In December scientists in Cambridge show that the UK Stem Cell Bank would only need cell lines from 150 different embryos to provide at least a partial tissue match for up to 85 per cent of the UK population. The researchers analysed human leucocyte antigens (HLAs) expressed by 10,000 donated organs as a surrogate for the likelihood of stem cell graft rejection.
This is not to state that there will be no fallout from Hwang's disgrace - perhaps most significantly for science in South Korea. The country has invested heavily in building the R&D infrastructure to establish itself as a location for biomedical research, and Hwang was the country’s first scientific superstar.
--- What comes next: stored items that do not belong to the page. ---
/-- Take bursts that are sent again while the slot has room for them: their credit is still theirs. -/
def Budget.again (x : Budget) : List Sent → List Sent × Budget
  | [] => ([], x)
  | b :: rest =>
    if x.room < b.burst.times then ([], x)
    else let r := ({ x with room := x.room - b.burst.times } : Budget).again rest
         (b :: r.1, r.2)

/-- One turn of the weighted round robin: a burst of each channel whose weight allows it a j-th turn in a round (R326). -/
def wrrTurn (weight : Nat → Nat) (j : Nat) (bs : List Burst) : List Burst :=
  (upFrom 0 8).filterMap (fun v => if j < weight v then firstOf (fun b => decide (b.vc = v)) bs else none)

/-- The order in which a port serves bursts: weighted round robin over the eight channels, one burst per turn (R326). -/
def wrrOrder (weight : Nat → Nat) : Nat → Nat → List Burst → List Burst
  | 0, _, _ => []
  | fuel + 1, j, bs =>
    let r := wrrTurn weight j bs
    if r.isEmpty then (if j = 0 then [] else wrrOrder weight fuel 0 bs)
    else r ++ wrrOrder weight fuel (j + 1) (r.foldl (fun xs b => xs.erase b) bs)

/-- The weight of a channel on a port (R332, R354): halved, rounding up, at half width. -/
def State.vcWeight (s : State) (half : Bool) (v : Nat) : Nat :=
  let w := (tget vcwReset s.fab.vcw v).toNat % 256
  if half then (w + 1) / 2 else w

/-- Bursts as a port serves them. -/
def State.served (s : State) (p : Nat) (bs : List Burst) : List Burst :=
  wrrOrder (s.vcWeight (decide ((s.port p).st = 5))) (2 * bs.length + 2) 0 bs

/-- The send window of a destination on a port's circuits (R329, R332). -/
def Port.window (k : Port) : Nat := if k.st = 5 then 2048 else 4096

/-- The bursts of each destination's queue that stand beyond the send window (R329). -/
def beyond (window : Nat) : Sparse Nat → List Burst → List Burst
  | _, [] => []
  | seen, b :: rest =>
    let n := tget 0 seen b.dst + b.flits.length
    if window < n then b :: beyond window (tset 0 seen b.dst n) rest else beyond window (tset 0 seen b.dst n) rest

/-- A port sends bursts to its partner: what it sends waits for acknowledgement, and its flit counter rises by each flit, trailers
too (R325, R333). -/
def State.sendOn (s : State) (p partner : Nat) (bs : List Burst) (cred : Sparse Nat) : State :=
  let k := s.port p
  let f := s.fab
  let s1 := { s with fab := { f with
    out := f.out.filter (fun b => decide (b ∉ bs)), unacked := f.unacked ++ bs.map (fun b => (⟨partner, false, b⟩ : Sent)), cred := cred } }
  s1.setPort p { k with ctr := k.ctr + (bs.map Burst.times).sum }

/-- A port sends lost bursts to the same peer again; `fe.retry` counts them (R325). -/
def State.resendOn (s : State) (p : Nat) (bs : List Sent) : State :=
  let k := s.port p
  let f := s.fab
  let s1 := { s with fab := { f with
    unacked := f.unacked.map (fun x => if x ∈ bs then { x with lost := false } else x), retry := BitVec.ofNat 32 (satAdd 32 f.retry.toNat bs.length) } }
  s1.setPort p { k with ctr := k.ctr + (bs.map (fun x => x.burst.times)).sum }

/-- The preamble of a circuit's other end returns credit (R325, R327). -/
def State.creditReturns (s : State) (partner : Nat) : State :=
  let add := fun (t : Sparse Nat) (v n : Nat) => tset 0 t (16 * partner + v) (tget 0 t (16 * partner + v) + n)
  let t := (upFrom 0 8).foldl (fun t v => add t v (Config.credit partner v s.freeCtr)) s.fab.cred
  { s with fab := { s.fab with cred := add t 8 (Config.relayCredit partner s.freeCtr) }, freeCtr := s.freeCtr + 1 }

/-- The circuits of a slot after their first two steps: port, partner, flit times left. -/
abbrev Circuits := List (Nat × Nat × Nat)

/-- A port's circuit in a slot, steps 1 and 2 of R329: lost bursts of that peer again (R325), what it holds as relay, its own traffic for
the partner (log entry 55). -/
def State.portSlot (s0 : State) (p : Nat) : State × Circuits :=
  let k := s0.port p
  if !k.up then (s0, [])
  else match s0.partner s0.fab.slot p with
    | none => (s0, [])
    | some q =>
      let half := decide (k.st = 5) || Config.peerHalf q s0.freeCtr
      let s := s0.creditReturns q
      let multi := bitOf s.fab.sched.toNat 1
      let x0 : Budget := ⟨min (slotTimes half) (2 ^ 48 - 1 - k.ctr), s.fab.cred⟩
      let held := fun (b : Burst) => decide (b.leg = .relayed) || decide (b.leg = .spine)
      let r0 := x0.again (s.fab.unacked.filter (fun x => x.lost && decide (x.peer = q)))
      let r1 := r0.2.take q (s.served p (s.fab.out.filter (fun b => held b && reaches s.pkgId multi p q b)))
      let r2 := r1.2.take q (s.served p (s.fab.out.filter (fun b => !held b && reaches s.pkgId multi p q b)))
      ((s.resendOn p r0.1).sendOn p q (r1.1 ++ r2.1) r2.2.cred, [(p, q, r2.2.room)])

/-- How a relay choice ranks a circuit: by the partner's relay credit, halved where the port is at half width, which doubles its cost (R329,
R332; log entry 55). -/
def State.relayRank (s : State) (c : Nat × Nat × Nat) : Nat :=
  let n := tget 0 s.fab.cred (16 * c.2.1 + 8)
  if (s.port c.1).st = 5 then n / 2 else n

/-- Step 3 of R329 on one circuit: the excess of the queues is relayed while the partner has relay credit. -/
def State.relaySlot (s : State) (c : Nat × Nat × Nat) : State :=
  let mine := s.fab.out.filter (fun b => decide (b.leg = .own) || decide (b.leg = .landed))
  let bs := (beyond (s.port c.1).window [] mine).filter (mayRelay s.pkgId (bitOf s.fab.sched.toNat 1) c.1 c.2.1)
  let r := (⟨c.2.2, s.fab.cred⟩ : Budget).take c.2.1 (s.served c.1 bs)
  s.sendOn c.1 c.2.1 r.1 r.2.cred

/-- What a slot sends: steps 1 and 2 on every port whose circuit is up, then the excess, over the circuits with the most relay credit
first (R329). -/
def State.slotSends (s : State) : State :=
  let r := (upFrom 0 32).foldl (fun (acc : State × Circuits) p =>
    let x := acc.1.portSlot p
    (x.1, acc.2 ++ x.2)) (s, [])
  let top := r.2.foldl (fun m c => max m (r.1.relayRank c)) 0
  (sortBy (fun c => top - r.1.relayRank c) r.2).foldl State.relaySlot r.1

/-- Of the bursts sent in the slot before, those that failed on the way are lost and wait to be sent again; the others are
acknowledged (R325). -/
def State.resolve (s : State) : State :=
  let r := s.fab.unacked.foldl (fun (acc : List Sent × Nat) x =>
    if x.lost then (acc.1 ++ [x], acc.2)
    else (if Config.burstLost acc.2 then acc.1 ++ [{ x with lost := true }] else acc.1, acc.2 + 1)) ([], s.freeCtr)
  { s with fab := { s.fab with unacked := r.1 }, freeCtr := r.2 }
The Hwang debacle also raises questions (again) about the peer review process. The journal Science could hardly be accused of having rushed to print, having received the paper on 15 March and accepted it on 12 May. The journal has withdrawn the paper, but the question remains of whether peer review can be expected to detect out-and-out fraud, as opposed to straightforward bad science.
As far as investment in embryonic stem cell research is concerned, it seems inevitable that those who are against the field will use Hwang as an excuse to withhold funding, while those who are convinced of the potential of the science will maintain their commitments. There is likely to be little effect in terms of immediate commercialisation prospects as venture capitalists had already made clear the science is, as yet, too preliminary, to attract their investment.